Exercise aim
Type out all the records again exactly.

####

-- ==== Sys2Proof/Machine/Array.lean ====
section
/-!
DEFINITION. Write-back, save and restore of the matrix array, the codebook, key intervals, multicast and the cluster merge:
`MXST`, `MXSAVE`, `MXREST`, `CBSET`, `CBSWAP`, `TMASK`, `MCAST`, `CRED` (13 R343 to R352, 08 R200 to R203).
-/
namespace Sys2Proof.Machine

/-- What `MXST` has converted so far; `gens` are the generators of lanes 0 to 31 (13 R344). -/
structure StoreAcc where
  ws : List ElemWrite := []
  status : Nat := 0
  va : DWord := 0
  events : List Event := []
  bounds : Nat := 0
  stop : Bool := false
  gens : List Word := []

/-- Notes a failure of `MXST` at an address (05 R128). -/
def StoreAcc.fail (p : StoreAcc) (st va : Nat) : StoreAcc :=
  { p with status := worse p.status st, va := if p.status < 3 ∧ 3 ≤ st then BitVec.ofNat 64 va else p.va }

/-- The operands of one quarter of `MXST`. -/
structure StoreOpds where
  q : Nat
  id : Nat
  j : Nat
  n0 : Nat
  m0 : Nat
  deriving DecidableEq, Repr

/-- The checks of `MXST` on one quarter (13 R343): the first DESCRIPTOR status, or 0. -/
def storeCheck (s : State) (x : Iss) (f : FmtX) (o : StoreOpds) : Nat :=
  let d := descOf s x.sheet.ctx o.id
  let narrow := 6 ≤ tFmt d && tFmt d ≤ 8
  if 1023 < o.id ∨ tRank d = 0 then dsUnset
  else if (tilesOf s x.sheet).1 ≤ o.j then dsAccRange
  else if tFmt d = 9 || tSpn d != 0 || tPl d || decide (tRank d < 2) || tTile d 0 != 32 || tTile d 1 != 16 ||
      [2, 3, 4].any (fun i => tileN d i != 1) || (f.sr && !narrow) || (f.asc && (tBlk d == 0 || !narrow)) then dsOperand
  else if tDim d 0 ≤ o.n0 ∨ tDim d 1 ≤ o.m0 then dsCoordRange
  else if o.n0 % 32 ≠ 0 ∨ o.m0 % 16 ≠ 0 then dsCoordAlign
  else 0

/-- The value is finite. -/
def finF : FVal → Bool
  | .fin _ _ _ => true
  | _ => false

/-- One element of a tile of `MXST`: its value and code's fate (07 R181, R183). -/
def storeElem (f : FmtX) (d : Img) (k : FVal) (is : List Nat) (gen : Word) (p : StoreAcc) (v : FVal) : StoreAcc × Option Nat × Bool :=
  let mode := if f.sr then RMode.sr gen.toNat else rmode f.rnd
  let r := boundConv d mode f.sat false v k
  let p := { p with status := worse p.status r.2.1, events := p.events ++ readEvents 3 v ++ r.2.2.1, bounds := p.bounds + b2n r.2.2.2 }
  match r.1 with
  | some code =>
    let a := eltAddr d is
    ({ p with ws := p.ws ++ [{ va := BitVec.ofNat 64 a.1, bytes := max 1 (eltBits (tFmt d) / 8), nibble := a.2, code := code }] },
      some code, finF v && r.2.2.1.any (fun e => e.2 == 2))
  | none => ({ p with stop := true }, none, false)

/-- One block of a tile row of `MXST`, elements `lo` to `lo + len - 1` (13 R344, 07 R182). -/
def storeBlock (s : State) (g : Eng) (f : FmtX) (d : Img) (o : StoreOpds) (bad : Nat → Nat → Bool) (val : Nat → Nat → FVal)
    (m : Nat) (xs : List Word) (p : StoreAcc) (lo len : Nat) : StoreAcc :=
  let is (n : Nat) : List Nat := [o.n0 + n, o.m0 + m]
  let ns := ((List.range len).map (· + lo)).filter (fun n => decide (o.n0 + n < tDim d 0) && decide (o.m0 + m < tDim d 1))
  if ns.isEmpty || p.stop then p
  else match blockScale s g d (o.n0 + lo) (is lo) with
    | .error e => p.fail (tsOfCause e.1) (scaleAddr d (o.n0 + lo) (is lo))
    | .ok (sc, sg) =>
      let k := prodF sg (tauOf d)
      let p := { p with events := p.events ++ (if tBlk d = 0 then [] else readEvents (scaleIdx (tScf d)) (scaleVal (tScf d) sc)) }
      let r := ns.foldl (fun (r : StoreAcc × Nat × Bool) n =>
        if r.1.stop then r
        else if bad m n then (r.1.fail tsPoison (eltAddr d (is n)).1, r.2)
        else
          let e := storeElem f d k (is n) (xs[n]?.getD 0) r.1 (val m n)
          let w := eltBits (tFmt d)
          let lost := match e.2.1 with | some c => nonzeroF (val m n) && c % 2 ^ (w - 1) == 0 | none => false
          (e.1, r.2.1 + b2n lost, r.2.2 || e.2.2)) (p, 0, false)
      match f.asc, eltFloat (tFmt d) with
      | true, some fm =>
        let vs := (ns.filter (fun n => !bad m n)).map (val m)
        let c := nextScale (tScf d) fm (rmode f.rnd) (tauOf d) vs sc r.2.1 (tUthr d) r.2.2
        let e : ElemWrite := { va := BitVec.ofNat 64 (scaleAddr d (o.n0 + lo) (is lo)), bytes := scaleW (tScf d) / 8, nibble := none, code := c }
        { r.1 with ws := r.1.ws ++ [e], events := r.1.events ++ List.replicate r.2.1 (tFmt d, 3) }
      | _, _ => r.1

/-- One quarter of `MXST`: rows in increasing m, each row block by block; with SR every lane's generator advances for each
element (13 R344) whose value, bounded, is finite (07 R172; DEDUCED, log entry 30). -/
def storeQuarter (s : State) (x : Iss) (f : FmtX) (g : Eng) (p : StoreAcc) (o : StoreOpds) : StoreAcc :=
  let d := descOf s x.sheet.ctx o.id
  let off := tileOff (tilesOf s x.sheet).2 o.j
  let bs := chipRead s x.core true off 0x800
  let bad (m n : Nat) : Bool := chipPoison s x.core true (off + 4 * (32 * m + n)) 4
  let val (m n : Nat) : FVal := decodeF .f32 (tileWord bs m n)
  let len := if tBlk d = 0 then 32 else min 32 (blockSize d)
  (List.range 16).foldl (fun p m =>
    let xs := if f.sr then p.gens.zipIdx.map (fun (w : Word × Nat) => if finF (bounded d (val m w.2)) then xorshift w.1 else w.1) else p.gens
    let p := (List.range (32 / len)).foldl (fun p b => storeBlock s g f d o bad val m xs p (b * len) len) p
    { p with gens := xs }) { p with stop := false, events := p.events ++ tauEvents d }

####

Answer box
-- ==== Sys2Proof/Machine/Array.lean ====
section
/-!
DEFINITION. Write-back, save and restore of the matrix array, the codebook, key intervals, multicast and the cluster merge:
`MXST`, `MXSAVE`, `MXREST`, `CBSET`, `CBSWAP`, `TMASK`, `MCAST`, `CRED` (13 R343 to R352, 08 R200 to R203).
-/
namespace Sys2Proof.Machine

/-- What `MXST` has converted so far; `gens` are the generators of lanes 0 to 31 (13 R344). -/
structure StoreAcc where
  ws : List ElemWrite := []
  status : Nat := 0
  va : DWord := 0
  events : List Event := []
  bounds : Nat := 0
  stop : Bool := false
  gens : List Word := []

/-- Notes a failure of `MXST` at an address (05 R128). -/
def StoreAcc.fail (p : StoreAcc) (st va : Nat) : StoreAcc :=
  { p with status := worse p.status st, va := if p.status < 3 ∧ 3 ≤ st then BitVec.ofNat 64 va else p.va }

/-- The operands of one quarter of `MXST`. -/
structure StoreOpds where
  q : Nat
  id : Nat
  j : Nat
  n0 : Nat
  m0 : Nat
  deriving DecidableEq, Repr

/-- The checks of `MXST` on one quarter (13 R343): the first DESCRIPTOR status, or 0. -/
def storeCheck (s : State) (x : Iss) (f : FmtX) (o : StoreOpds) : Nat :=
  let d := descOf s x.sheet.ctx o.id
  let narrow := 6 ≤ tFmt d && tFmt d ≤ 8
  if 1023 < o.id ∨ tRank d = 0 then dsUnset
  else if (tilesOf s x.sheet).1 ≤ o.j then dsAccRange
  else if tFmt d = 9 || tSpn d != 0 || tPl d || decide (tRank d < 2) || tTile d 0 != 32 || tTile d 1 != 16 ||
      [2, 3, 4].any (fun i => tileN d i != 1) || (f.sr && !narrow) || (f.asc && (tBlk d == 0 || !narrow)) then dsOperand
  else if tDim d 0 ≤ o.n0 ∨ tDim d 1 ≤ o.m0 then dsCoordRange
  else if o.n0 % 32 ≠ 0 ∨ o.m0 % 16 ≠ 0 then dsCoordAlign
  else 0

/-- The value is finite. -/
def finF : FVal → Bool
  | .fin _ _ _ => true
  | _ => false

/-- One element of a tile of `MXST`: its value and code's fate (07 R181, R183). -/
def storeElem (f : FmtX) (d : Img) (k : FVal) (is : List Nat) (gen : Word) (p : StoreAcc) (v : FVal) : StoreAcc × Option Nat × Bool :=
  let mode := if f.sr then RMode.sr gen.toNat else rmode f.rnd
  let r := boundConv d mode f.sat false v k
  let p := { p with status := worse p.status r.2.1, events := p.events ++ readEvents 3 v ++ r.2.2.1, bounds := p.bounds + b2n r.2.2.2 }
  match r.1 with
  | some code =>
    let a := eltAddr d is
    ({ p with ws := p.ws ++ [{ va := BitVec.ofNat 64 a.1, bytes := max 1 (eltBits (tFmt d) / 8), nibble := a.2, code := code }] },
      some code, finF v && r.2.2.1.any (fun e => e.2 == 2))
  | none => ({ p with stop := true }, none, false)

/-- One block of a tile row of `MXST`, elements `lo` to `lo + len - 1` (13 R344, 07 R182). -/
def storeBlock (s : State) (g : Eng) (f : FmtX) (d : Img) (o : StoreOpds) (bad : Nat → Nat → Bool) (val : Nat → Nat → FVal)
    (m : Nat) (xs : List Word) (p : StoreAcc) (lo len : Nat) : StoreAcc :=
  let is (n : Nat) : List Nat := [o.n0 + n, o.m0 + m]
  let ns := ((List.range len).map (· + lo)).filter (fun n => decide (o.n0 + n < tDim d 0) && decide (o.m0 + m < tDim d 1))
  if ns.isEmpty || p.stop then p
  else match blockScale s g d (o.n0 + lo) (is lo) with
    | .error e => p.fail (tsOfCause e.1) (scaleAddr d (o.n0 + lo) (is lo))
    | .ok (sc, sg) =>
      let k := prodF sg (tauOf d)
      let p := { p with events := p.events ++ (if tBlk d = 0 then [] else readEvents (scaleIdx (tScf d)) (scaleVal (tScf d) sc)) }
      let r := ns.foldl (fun (r : StoreAcc × Nat × Bool) n =>
        if r.1.stop then r
        else if bad m n then (r.1.fail tsPoison (eltAddr d (is n)).1, r.2)
        else
          let e := storeElem f d k (is n) (xs[n]?.getD 0) r.1 (val m n)
          let w := eltBits (tFmt d)
          let lost := match e.2.1 with | some c => nonzeroF (val m n) && c % 2 ^ (w - 1) == 0 | none => false
          (e.1, r.2.1 + b2n lost, r.2.2 || e.2.2)) (p, 0, false)
      match f.asc, eltFloat (tFmt d) with
      | true, some fm =>
        let vs := (ns.filter (fun n => !bad m n)).map (val m)
        let c := nextScale (tScf d) fm (rmode f.rnd) (tauOf d) vs sc r.2.1 (tUthr d) r.2.2
        let e : ElemWrite := { va := BitVec.ofNat 64 (scaleAddr d (o.n0 + lo) (is lo)), bytes := scaleW (tScf d) / 8, nibble := none, code := c }
        { r.1 with ws := r.1.ws ++ [e], events := r.1.events ++ List.replicate r.2.1 (tFmt d, 3) }
      | _, _ => r.1

/-- One quarter of `MXST`: rows in increasing m, each row block by block; with SR every lane's generator advances for each
element (13 R344) whose value, bounded, is finite (07 R172; DEDUCED, log entry 30). -/
def storeQuarter (s : State) (x : Iss) (f : FmtX) (g : Eng) (p : StoreAcc) (o : StoreOpds) : StoreAcc :=
  let d := descOf s x.sheet.ctx o.id
  let off := tileOff (tilesOf s x.sheet).2 o.j
  let bs := chipRead s x.core true off 0x800
  let bad (m n : Nat) : Bool := chipPoison s x.core true (off + 4 * (32 * m + n)) 4
  let val (m n : Nat) : FVal := decodeF .f32 (tileWord bs m n)
  let len := if tBlk d = 0 then 32 else min 32 (blockSize d)
  (List.range 16).foldl (fun p m =>
    let xs := if f.sr then p.gens.zipIdx.map (fun (w : Word × Nat) => if finF (bounded d (val m w.2)) then xorshift w.1 else w.1) else p.gens
    let p := (List.range (32 / len)).foldl (fun p b => storeBlock s g f d o bad val m xs p (b * len) len) p
    { p with gens := xs }) { p with stop := false, events := p.events ++ tauEvents d }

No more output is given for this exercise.